Agent Memory

Three-layer memory model for coding agents: active context (MEMORY.md), session history (episodic-memory), and broader knowledge base (QMD).

Last updated: 2026-04-12

Overview

Every AI coding session starts fresh. The architectural decisions you explained yesterday, the rationale for that odd module pattern, the debugging context you built up: gone.

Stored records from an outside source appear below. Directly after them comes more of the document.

-- ==== Sys2Proof/Laws/Bytes.lean ====
section
/-! SUPPORT. Numbers and positions survive their travel as bytes (R180). -/

namespace Sys2Proof.Machine

@[simp] theorem absentBytes_length (n : Nat) : (absentBytes n).length = n := List.length_replicate

theorem byte_toNat (v : Nat) : (byte v).toNat = v % 256 := by simp [byte, BitVec.toNat_ofNat]

theorem byte_toNat_of_lt {v : Nat} (h : v < 256) : (byte v).toNat = v := by
  rw [byte_toNat, Nat.mod_eq_of_lt h]

/-- A number below 256 ^ n is the number of its n bytes. -/
theorem leNat_leBytes (n v : Nat) (h : v < 256 ^ n) : leNat (leBytes n v) = v := by
  induction n generalizing v with
  | zero => simp at h; subst h; rfl
  | succ n ih =>
    have hd : v / 256 < 256 ^ n := by
      rw [Nat.div_lt_iff_lt_mul (by decide)]
      simpa [Nat.pow_succ] using h
    rw [leBytes, leNat, ih _ hd, byte_toNat]
    omega

theorem leBytes_length (n v : Nat) : (leBytes n v).length = n := by
  induction n generalizing v with
  | zero => rfl
  | succ n ih => simp [leBytes, ih]

/-- The number at an offset, where its bytes stand there. -/
theorem uN_at (n v : Nat) (h : v < 256 ^ n) (a rest : Payload) :
    uN n (a ++ (leBytes n v ++ rest)) a.length = v := by
  rw [uN, List.drop_left, List.take_append_of_le_length (by rw [leBytes_length]),
    List.take_of_length_le (by rw [leBytes_length]), leNat_leBytes n v h]

theorem intBytes_len (v : Int) : (intBytes v).length = 4 := leBytes_length _ _

/-- A number that four bytes carry in two's complement, at an offset. -/
theorem i32_at (v : Int) (h1 : -2147483648 ≤ v) (h2 : v ≤ 2147483647) (a rest : Payload) :
    i32 (a ++ (intBytes v ++ rest)) a.length = v := by
  rw [i32, intBytes, uN_at 4 _ (by have := (BitVec.ofInt 32 v).isLt; simpa using this),
    BitVec.ofNat_toNat, BitVec.setWidth_eq, BitVec.toInt_ofInt]
  rw [Int.bmod_eq_of_le] <;> simp <;> omega

theorem pointBytes_len (p : Point) : (pointBytes p).length = 8 := by
  rw [pointBytes, List.length_append, intBytes_len, intBytes_len]

/-- A position at an offset, where its bytes stand there. -/
theorem pointAt_at (p : Point) (hx1 : -2147483648 ≤ p.x) (hx2 : p.x ≤ 2147483647) (hy1 : -2147483648 ≤ p.y)
    (hy2 : p.y ≤ 2147483647) (a rest : Payload) : pointAt (a ++ (pointBytes p ++ rest)) a.length = p := by
  have hx := i32_at p.x hx1 hx2 a (intBytes p.y ++ rest)
  have hy := i32_at p.y hy1 hy2 (a ++ intBytes p.x) rest
  rw [List.length_append, intBytes_len] at hy
  have e : a ++ (pointBytes p ++ rest) = a ++ (intBytes p.x ++ (intBytes p.y ++ rest)) := by
    rw [pointBytes, List.append_assoc]
  have e' : a ++ (pointBytes p ++ rest) = a ++ intBytes p.x ++ (intBytes p.y ++ rest) := by
    rw [e, List.append_assoc]
  rw [pointAt, e, hx, ← e, e', hy]

end Sys2Proof.Machine
end

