-- ==== Sys2Proof/Laws/Journal.lean ====
section
/-! SUPPORT. The journal's operations, each with what it does to the form of the journal. -/

set_option Elab.async false

namespace Sys2Proof.Machine

theorem nextPage_lt (p : Nat) : nextPage p < 4 := Nat.mod_lt _ (by decide)

theorem nextPage_ne (p : Nat) : nextPage p ≠ p := by
  unfold nextPage
  omega

namespace Journal

theorem awaitsErase_false {j : Journal} {p : Nat} :
    j.awaitsErase p = false ↔ j.erasing ≠ some p ∧ p ∉ j.eraseList := by
  simp [awaitsErase]

theorem startErase_awaits {j : Journal} (p : Nat) : j.startErase.awaitsErase p = j.awaitsErase p := by
  unfold startErase
  split
  · rename_i q rest he hl
    simp only [awaitsErase, he, hl]
    by_cases h : q = p <;> simp [h, eq_comm]
  · rfl

/-- Where no erase begins, none was listed. -/
theorem startErase_none {j : Journal} (h : j.startErase.erasing = none) : j.startErase.eraseList = [] := by
  unfold startErase at h ⊢
  split
  · simp_all
  · rename_i hn
    split at h
    · simp_all
    · cases hl : j.eraseList with
      | nil => rfl
      | cons q rest => exact absurd hl (hn q rest h)

theorem awaitsErase_due {j : Journal} {p : Nat} : j.awaitsErase p = false ↔ j.erasesDue p = 0 := by
  rw [awaitsErase_false]
  unfold erasesDue
  split <;> simp [*, List.count_eq_zero]

theorem startErase_due (j : Journal) (p : Nat) : j.startErase.erasesDue p = j.erasesDue p := by
  unfold startErase
  split
  · rename_i q rest he hl
    simp only [erasesDue, he, hl, List.count_cons, Option.some.injEq, reduceCtorEq, if_false, beq_iff_eq]
    omega
  · rfl

theorem startErase_limit (j : Journal) (p : Nat) : j.startErase.eraseLimit p = j.eraseLimit p := by
  unfold startErase; split <;> rfl

/-- The first listed page begins to be erased: what else the form asks is kept, and a listed page stands
behind one that is erasing. -/
theorem startErase_form {j : Journal} (mem : memWf j.mem = true) (active : ∀ p, j.active = some p → p < 4)
    (slot : 1 ≤ j.nextSlot ∧ j.nextSlot ≤ 128) (erasing : ∀ p, j.erasing = some p → p < 4)
    (list : ∀ p ∈ j.eraseList, p < 4) (once : ∀ p < 4, j.erasesDue p ≤ j.eraseLimit p)
    (roll : ∀ p, j.waitRoll = some p → p < 4) (writing : ∀ p k, j.writing = some (p, k) → p < 4 ∧ k < 128)
    (kept : ∀ p, j.active = some p → j.awaitsErase p = false)
    (idle : ∀ p, j.active = some p → j.waitRoll = none ∧ j.waitFirst = false)
    (first : j.waitFirst = true → j.waitRoll = none)
    (all : j.erasingAll = true → j.active = none ∧ j.waitRoll = none ∧ j.waitFirst = false) :
    j.startErase.Form := by
  have hk := fun p hp => (startErase_awaits (j := j) p).trans (kept p hp)
  have ho := fun p hp => (startErase_due j p).trans_le ((once p hp).trans_eq (startErase_limit j p).symm)
  have hb := startErase_none (j := j)
  unfold Journal.startErase at hk ho hb ⊢
  split
  · rename_i q rest he hl
    rw [he, hl] at hk ho hb
    rw [hl] at list
    exact { mem, active, slot, roll, writing, all, idle, first, kept := hk, once := ho, busy := hb
            erasing := fun p hp => by cases hp; exact list _ (.head _)
            list := fun p hp => list _ (.tail _ hp) }
  · rename_i hn
    exact { mem, active, slot, roll, writing, all, idle, first, kept, once, erasing, list
            busy := fun he => by
              cases hl : j.eraseList with
              | nil => rfl
              | cons q rest => exact absurd hl (hn q rest he) }
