-- ==== Sys2Proof/Laws/KeepStep.lean ====
section
/-! SUPPORT. What a whole step can do: a property kept by every elementary change of the part, and by a
reset, is kept by every step. -/

set_option Elab.async false

namespace Sys2Proof.Machine

/-- A property kept by every elementary change of the part, and by a reset. -/
structure KeepAll (P : State → Prop) : Prop extends KeepWork P where
  jobAny : ∀ s v, P s → P (s.withJob v)
  params : ∀ s v, P s → P (s.withParams v)
  sensors : ∀ s v, P s → P (s.withSensors v)
  free : ∀ s v, P s → P (s.withFree v)
  pending : ∀ s v, P s → P (s.withPending v)
  reset : ∀ s k, P s → P (s.cleared k)

namespace State

variable {P : State → Prop} {s : State}

theorem done_same (h : P s) : P (done s).state := h
theorem refuse_same (h : P s) (st) : P (refuse s st).state := h
theorem refuseAt_same (h : P s) (st i) : P (refuseAt s st i).state := h
theorem report_same (h : P s) (f) : P (Machine.report s f).state := h

theorem onJob_keepAll (K : KeepAll P) (h : P s) (f) : P (s.onJob f) := K.jobAny _ _ h
theorem withThread_keepAll (K : KeepAll P) (h : P s) (v) : P (s.withThread v) := K.thread _ _ h
theorem onSlug_keepAll (K : KeepAll P) (h : P s) (f) : P (s.onSlug f) := K.slug _ _ h
theorem onHolder_keepAll (K : KeepAll P) (h : P s) (f) : P (s.onHolder f) := K.holder _ _ h
theorem withAgenda_keepAll (K : KeepAll P) (h : P s) (v) : P (s.withAgenda v) := K.agenda _ _ h
theorem withPath_keepAll (K : KeepAll P) (h : P s) (v) : P (s.withPath v) := K.path _ _ h
theorem onLink_keepAll (K : KeepAll P) (h : P s) (f) : P (s.onLink f) := K.link _ _ h
theorem onSensors_keepAll (K : KeepAll P) (h : P s) (f) : P (s.onSensors f) := K.sensors _ _ h
theorem onParams_keepAll (K : KeepAll P) (h : P s) (f) : P (s.onParams f) := K.params _ _ h
theorem nextFree_keepAll (K : KeepAll P) (h : P s) : P s.nextFree := K.free _ _ h
theorem withPending_keepAll (K : KeepAll P) (h : P s) (v) : P (s.withPending v) := K.pending _ _ h
theorem withConds_keepAll (K : KeepAll P) (h : P s) (v) : P (s.withConds v) := K.conds _ _ h

/-! ## Contour table -/

theorem rapidToPass_keep (K : KeepAll P) (h : P s) : P s.rapidToPass := by
  simp only [rapidToPass]
  repeat' split
  all_goals
    repeat first
      | with_reducible assumption
      | with_reducible apply orderRapid_keep K.toKeepWork
      | with_reducible apply readSlots_keep K.toKeepWork

theorem order_keep (K : KeepAll P) (h : P s) (w) : P (s.order w) := by
  simp only [order]
  repeat' split
  all_goals
    repeat first
      | with_reducible assumption
      | with_reducible apply unthread_keep K.toKeepWork
      | with_reducible apply threadInGap_keep K.toKeepWork
      | with_reducible apply threadAtHole_keep K.toKeepWork
      | with_reducible apply orderRapid_keep K.toKeepWork
      | with_reducible apply rapidToPass_keep K
      | with_reducible apply onJob_keepAll K

theorem askOrder_keep (K : KeepAll P) (h : P s) (w) : P (s.askOrder w) := by
  simp only [askOrder]
  repeat' split
  all_goals
    repeat first
      | with_reducible assumption
      | with_reducible apply order_keep K
      | with_reducible apply onJob_keepAll K
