theorem feedSucceeds {s : State} (hs : s.Steady) (t : Threading) (c : Contour) : FeedSucceeds t c s := by
  intro ⟨ht, hh, htm, hst, hc, hm⟩ hturn
  have hev : exec (.lineFilterExpiry .lowerDetect) s = .next (s.event fun u => u.filterExpiry .lowerDetect) := rfl
  have hstep : s.filterExpiry .lowerDetect = (s.turned .lowerDetect true).feedSucceeded.parkIfDue :=
    (State.filterExpiry_turns hturn).trans (State.threadLowerDetect_endsFeed ht hh hst htm (s.turned_active _ _))
  refine ⟨fun p hop hcen hne hk => ?_, fun q r k hop hon hre => ?_⟩
  · rw [State.feedSucceeded_atHole (s := s.turned .lowerDetect true) ht hop hcen hm hne hk] at hstep
    have hend := hstep.trans (State.parkIfDue_running (by exact hm))
    refine ⟨_, hev.trans (congrArg _ (State.event_settled hs (f := fun u => u.filterExpiry .lowerDetect) hend hs.1)), ?_⟩
    generalize hu : ((s.turned .lowerDetect true).withThread
      (some { t with step := .centreMove, timer := none, held := false })).onPath _ = u
    have ha := u.arbitrate_sends
    rw [ha.thread, ha.commanded, ha.modes, ha.job, ha.store, ha.path, ha.rest, ← hu, ← hh]
    exact ⟨rfl, rfl, rfl, rfl, rfl, rfl, rfl⟩
  · rw [State.feedSucceeded_inGap (s := s.turned .lowerDetect true) ht hop] at hstep
    have hend := hstep.trans (State.parkIfDue_running (by exact hm))
    obtain ⟨hi, -, hq, hp, hkc, hsound⟩ := hon
    generalize hx : (s.turned .lowerDetect true).withThread none = x at hend
    have hxi : x.job.current = some t.contour := by rw [← hx]; exact hi
    have hxc : x.contour t.contour = some c := by rw [← hx]; exact hc
    have hxp : x.path.pass = some r := by rw [← hx]; exact hp
    have hxag : x.agenda = [] := by rw [← hx]; exact hs.1
    have hhandle : x.handle .gapThreaded =
        if c.passIndex = 0 then x.beginApproach (x.job.wire.getD r.s) else x.takeUp := by
      show x.gapThreaded = _
      rw [State.gapThreaded, State.curContour_eq hxi hxc, hxp]
    refine ⟨fun w h0 hw hlt => ?_, fun h0 hres hmethod hcl hcut hne hlt hsub hno hroom => ?_⟩
    · have hwire : x.job.wire.getD r.s = w := by rw [← hx]; exact congrArg (Option.getD · r.s) hw
      rw [if_pos h0, hwire, State.beginApproach_before hxp hlt] at hhandle
      have hfin := State.event_reports hs (f := fun u => u.filterExpiry .lowerDetect) hend hxag (by rw [hhandle]; exact hxag)
      obtain ⟨happ, hpos, hjob, hcmd, hcon, hmod, hsto, hthr⟩ := State.approach_sent hxp hhandle
      rw [← hx] at hjob hcmd hcon hmod hsto hthr hfin happ hpos
      exact ⟨_, hev.trans (congrArg _ hfin), hthr, happ, hpos, hjob, hcmd, hcon, hmod, hsto⟩
    · rw [if_neg h0] at hhandle
      have htake := State.takeUp_takesUp (s := x) (i := t.contour) (c := c) (q := q) (r := r) (k := k)
        ⟨hxi, hxc, hq, hxp, by rw [← hx]; exact hkc, hsound⟩ (by rw [← hx]; exact hm)
        (by rw [← hx]; exact State.turned_noHoldCause hno true) (by rw [← hx]; exact hroom.room.mono (m := 1) (by decide))
        (by rw [← hx]; exact hres) hmethod hcl hcut hne hlt hsub
      rw [← hhandle] at htake
      have hfin := State.event_reports hs (f := fun u => u.filterExpiry .lowerDetect) hend hxag (htake.agenda.trans hxag)
      have hact : x.active .wireIntact = s.active .wireIntact := by rw [← hx]; exact State.turned_active_ne (by decide) true
      have hxs : x.store = s.store := by rw [← hx]; rfl
      obtain ⟨hcon, hpass, hcmd, hgen, hwork, hstore⟩ := htake.taken.sent
      refine ⟨_, hev.trans (congrArg _ hfin), ?_, hcon, hpass, hcmd, hgen.trans hact, hwork, hstore.trans hxs⟩
      rw [(x.handle .gapThreaded).arbitrate_sends.thread, htake.thread, ← hx]
      rfl

end Sys2Proof.Machine
end

section
/-! The end of the centre move (R65, R75, R78, R102, R115, R116, R124), and the timers of the threading unit together. -/

set_option Elab.async false

namespace Sys2Proof.Machine

namespace State

variable {s : State}

/-! ## The move's last step -/

/-- The commanded position stands at the target of a rapid move, which is over (R65). -/
def arrived (s : State) (m : Rapid) : State := s.onPath fun p => { p with commanded := m.target, rapid := none }

/-- What the drive update that ends a centre move settles and supplies. -/
theorem driveUpdate_centre {t : State} {m : Rapid} (hs : s.Steady) (hm : s.modes.mode = .run) (hr : s.path.rapid = some m)
    (hle : m.done ≤ m.length) (hreach : m.length ≤ m.done + s.params.rapidStep) (hown : m.owner = .centre)
    (hset : ((s.arrived m).report (.moveDone .centre)).settle = t) (ha : t.agenda = []) :
    exec .driveUpdate s = .next t.supply.arbitrate := by
  have hstep := (motionStep_rapid hm hr).trans (rapidStep_last hle hreach)
  rw [hown] at hstep
  exact driveUpdate_settled hs (by rw [hstep]; exact hset) ha

theorem centreMoved_fails {t : Threading} (ht : s.thread = some t)
    (h : s.active .lowerDetect = false ∨ s.active .wireIntact = false) : s.centreMoved = s.failAttempt := by
  rw [centreMoved, if_pos (by rw [ht]; rfl), if_neg]
  rcases h with h | h <;> rw [h] <;> simp

theorem centreMoved_threads {t : Threading} (ht : s.thread = some t) (hl : s.active .lowerDetect = true)
    (hw : s.active .wireIntact = true) : s.centreMoved = (s.withThread none).report .threaded := by
  rw [centreMoved, if_pos (by rw [ht]; rfl), if_pos (by rw [hl, hw]; rfl)]
  rfl

/-! ## The threaded contour starts its pass (R75, R78, R124) -/

/-- The slug watch armed, with the slug there or its line masked (R124). -/
theorem armWatch_present {i : Slot} (h : s.active .slugPresent = true ∨ (s.lineRec .slugPresent).mask = true) :
    s.armWatch i = s.onSlug fun g => { g with watch := some i } := if_pos (Bool.or_eq_true_iff.mpr h)

/-- The part when the threaded contour has become CUTTING or SEVERING, before its pass starts. -/
structure Threaded (i : Slot) (c : Contour) (s t : State) : Prop where
  contour : t.contour i = some { c with state := cutState c }
  others : ∀ j, j ≠ i → t.contour j = s.contour j
  current : t.job.current = some i
  work : t.job.work = none
  watch : t.slug.watch = some i
  path : t.path = s.path
  modes : t.modes = s.modes
  store : t.store = s.store
  thread : t.thread = s.thread
  agenda : t.agenda = s.agenda
  sensors : t.sensors = s.sensors
  calm : t.NoHoldCause
  raised : ∀ d, t.raisedLatch d = s.raisedLatch d

theorem holeThreaded_threads {i : Slot} {c : Contour} (hm : s.modes.mode = .run) (hno : s.NoHoldCause)
    (hroom : s.journal.Room 1) (hi : s.job.current = some i) (hc : s.contour i = some c) (hst : c.state = .threading)
    (hslug : s.active .slugPresent = true ∨ (s.lineRec .slugPresent).mask = true) :
    ∃ t, Threaded i c s t ∧ s.holeThreaded = t.startPass := by
  have hpark : s.modes.mode ≠ .park := by rw [hm]; decide
  have e : s.holeThreaded = (((s.onSlug fun g => { g with watch := some i }).changeContour i fun c =>
      { c with state := cutState c }).onJob fun j => { j with work := none, due := false }).startPass := by
    rw [holeThreaded, hi, curContour_eq hi hc]
    dsimp only
    rw [if_pos hst, armWatch_present hslug]
  obtain ⟨j, -, hch, hchno⟩ := changeContour_signals (s := s.onSlug fun g => { g with watch := some i }) hpark
    (hno.congr (fun _ _ => rfl) rfl rfl) hroom i fun c => { c with state := cutState c }
  rw [e]
  generalize (s.onSlug fun g => { g with watch := some i }).changeContour i (fun c => { c with state := cutState c }) = x
    at hch hchno
  have hslug' : x.slug = { s.slug with watch := some i } := hch.slug
  have hjob : x.job = { s.job with lastChanged := some i } := hch.job
  refine ⟨x.onJob fun j => { j with work := none, due := false }, ⟨?_, fun k hk => ?_, ?_, rfl, ?_, hch.samePath, hch.sameModes,
    hch.store, hch.thread, hch.agenda, hch.sensors, hchno.congr (fun _ _ => rfl) rfl rfl, hch.raised⟩, rfl⟩
  · refine (hch.contour i).trans ?_
    exact (contour_onContour_same (s.onSlug fun g => { g with watch := some i }) i _).trans (congrArg (Option.map _) hc)
  · exact (hch.contour k).trans (contour_onContour_ne (s.onSlug fun g => { g with watch := some i }) hk _)
  · show x.job.current = _
    rw [hjob]
    exact hi
  · show x.slug.watch = _
    rw [hslug']

/-- A pass starts in RUN at its own position 0, towards its end, with the generator on. -/
structure PassRuns (i : Slot) (c : Contour) (q : PassRec) (k : Chain) (s t : State) : Prop where
  contour : t.contour i = some { c with front := 0 }
  others : ∀ j, j ≠ i → t.contour j = s.contour j
  pass : ∃ v, t.path.pass = some v ∧ v.chain = q.chain ∧ v.s = 0 ∧ v.sub = .moving ∧ v.lastCheckpoint = 0 ∧
    v.stopPoint = c.defn.passEnd c.passIndex k.loaded
  commanded : t.path.commanded = k.start
  genOn : t.path.genOn = true
  genSetting : t.path.genSetting = q.setting
  job : t.job = s.job
  slug : t.slug = s.slug
  modes : t.modes = s.modes
  store : t.store = s.store
  thread : t.thread = s.thread
  agenda : t.agenda = s.agenda

/-- Off a tack span the generator takes the setting of the pass (R60). -/
theorem settingAt_drop {c : Contour} {q : PassRec} (hc : s.curContour = some c) (hq : c.pass = some q)
    (htack : s.tackSpans = []) (pos : Nat) : s.settingAt pos = q.setting := by
  simp only [settingAt, htack, inSpan, List.any_nil, Bool.false_eq_true, if_false, hc, Option.bind_some, hq]

theorem startPass_runs {i : Slot} {c : Contour} {q : PassRec} {k : Chain} (hm : s.modes.mode = .run) (hno : s.NoHoldCause)
    (hi : s.job.current = some i) (hc : s.contour i = some c) (hst : c.state = .cutting ∨ c.state = .severing)
    (hq : c.pass = some q) (hk : s.chain q.chain = some k) (hcl : k.state = .closed) (hcut : k.SoundCut) (hne : k.segs ≠ [])
    (hmethod : c.defn.method = .drop) (hend : 0 < c.defn.passEnd c.passIndex k.loaded)
    (hw : within 2 k.start s.path.commanded = true) (hg : s.path.genOn = false) (hwire : s.active .wireIntact = true) :
    PassRuns i c q k s s.startPass := by
  rw [startPass_eq hi hc hq hk (by rw [hcl]; nofun) hcut.sound hw]
  have hmove : s.moveState = .moving := if_pos hm
  have hcon : (s.atStart i q.chain k).contour i = some { c with front := 0 } :=
    (contour_onContour_same _ i _).trans (congrArg (Option.map _) hc)
  have hoth (j : Slot) (hj : j ≠ i) : (s.atStart i q.chain k).contour j = s.contour j := contour_onContour_ne _ hj _
  have hpass : (s.atStart i q.chain k).path.pass = some (s.createdPass q.chain k s.moveState) := rfl
  have hrest : s.atStart i q.chain k = (s.withPath (s.atStart i q.chain k).path).withContours (s.atStart i q.chain k).contours := rfl
  have hpath : (s.atStart i q.chain k).path =
      { s.path with pass := some (s.createdPass q.chain k s.moveState), commanded := k.start } := rfl
  generalize s.atStart i q.chain k = a at hcon hoth hpass hrest hpath
  have hai : a.job.current = some i := by rw [hrest]; exact hi
  have htack : a.tackSpans = [] := tackSpans_drop (curContour_eq hai hcon) hmethod
  have hstop : a.stopPointAt { c with front := 0 } k 0 = c.defn.passEnd c.passIndex k.loaded :=
    stopPointAt_closed hcut htack hcl hmethod hend.le
  have hto := recompute_towards (s := a) (r := s.createdPass q.chain k s.moveState) (by rw [hrest]; exact hm)
    (by rw [hrest]; exact hno.congr (fun _ _ => rfl) rfl rfl) hai hcon hst hpass (by rw [hrest]; exact hk) hcut.sound
    (modeAt_cut hcut hne 0) (runStart_isSome hcut hne 0) hmove
    (by show a.stopPointAt { c with front := 0 } k 0 ≠ 0; rw [hstop]; exact hend.ne')
  rw [show a.stopPointAt _ k (s.createdPass q.chain k s.moveState).s = _ from hstop] at hto
  obtain ⟨f, g, o, n, hv⟩ := hto.pass
  have hact : a.active .wireIntact = true := by rw [hrest]; exact hwire
  have hset := hto.setting (by rw [hpath]; exact hg) hact
  refine ⟨?_, fun j hj => ?_, ⟨_, hv, rfl, rfl, hmove, rfl, rfl⟩, ?_, ?_, ?_, ?_, ?_, ?_, ?_, ?_, ?_⟩
  · rw [hto.rest]
    exact hcon
  · rw [hto.rest]
    exact hoth j hj
  · rw [hto.path, hpath]
  · rw [hto.path, hact]
  · exact hset.trans (settingAt_drop (curContour_eq hai hcon) hq htack 0)
  all_goals
    rw [hto.rest, hrest]
    rfl
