-- ==== Sys2Proof/Machine/Port.lean ====
section
/-! DEFINITION. The port commands, from grant to their first exchange or their return
(spec/42_size_initialize.md R161, R170, spec/43_read.md R181, spec/44_write.md R201). The rest of a
command is the sequencer's (Machine/Sequencer.lean). Checks stand in the order of
spec/60_exceptions.md R257. -/

namespace Sys2Proof.Machine

/-- `INITIALIZE` (R161 steps 1 to 3, R163). -/
def execInit (s : State) : Result :=
  if granted s then
    if s.lc = .uninitialized then startSize (latch .initCmd s)
    else .refused .initializeNotUninitialized
  else .fault .notEnabled

/-- `SIZEQ` (R170): the stored pair, no exchange. -/
def execSizeq (s : State) : Result :=
  if granted s then
    if isReady s then
      match s.aw, s.dw with
      | some aw, some dw => .next (release .ok (.widths aw dw) (latch .sizeqCmd s))
      | _, _ => .fault .noValue
    else .next (raiseFailure .notInitialized (latch .sizeqCmd s))
  else .fault .notEnabled

/-- `READ(address, count)` (R181 steps 1 to 4 and sub-transfer 0; R183, R232). -/
def execRead (address count : Nat) (s : State) : Result :=
  if granted s then
    if isReady s then
      match s.aw, s.dw with
      | some aw, some dw =>
        if readInRange aw address count && startsEncodable aw (plan s.cfg.chunkWords address count) then
          match plan s.cfg.chunkWords address count with
          | q :: _ => startRead aw dw q (beginTransfer (latch (.readCmd address count) s))
          | [] => .fault .notEnabled
        else .next (raiseFailure .outOfRange (latch (.readCmd address count) s))
      | _, _ => .fault .noValue
    else .next (raiseFailure .notInitialized (latch (.readCmd address count) s))
  else .fault .notEnabled

/-- `WRITE(address, words)` (R201 steps 1 to 4 and sub-transfer 0; R203, R232). -/
def execWrite (address : Nat) (words : List WriteWord) (s : State) : Result :=
  if granted s then
    if isReady s then
      match s.aw, s.dw with
      | some aw, some dw =>
        if writeInRange aw dw address words
            && startsEncodable aw (plan s.cfg.chunkWords address words.length) then
          match plan s.cfg.chunkWords address words.length with
          | q :: _ => startWrite aw dw q (beginTransfer (latch (.writeCmd address words) s))
          | [] => .fault .notEnabled
        else .next (raiseFailure .outOfRange (latch (.writeCmd address words) s))
      | _, _ => .fault .noValue
    else .next (raiseFailure .notInitialized (latch (.writeCmd address words) s))
  else .fault .notEnabled

end Sys2Proof.Machine
end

You start every morning re-explaining your own project from scratch.

Memory across sessions doesn’t happen by default because LLMs are stateless — they only know what’s in the current context window. Claude Code stores each session as a JSONL file on disk, but the next session doesn’t read it.

Three tools address this at different layers, each suited to a different kind of knowledge:

Layer	Tool	What it covers	Scales?
Active context	MEMORY.md	Conventions, decisions, current state	No — flat file, token pressure
Session history	episodic-memory	Past conversations, reasoning traces	Yes — vector search
Broader knowledge	QMD	Docs, specs, meeting notes	Yes — on-device full-text

Layer 1: MEMORY.md

Claude Code’s built-in solution. A flat Markdown file the agent reads automatically at the start of every session and can write back to during a session. Think of it as a scratchpad that survives between conversations: conventions, architectural decisions, session summaries, bits of working context you don’t want to retype.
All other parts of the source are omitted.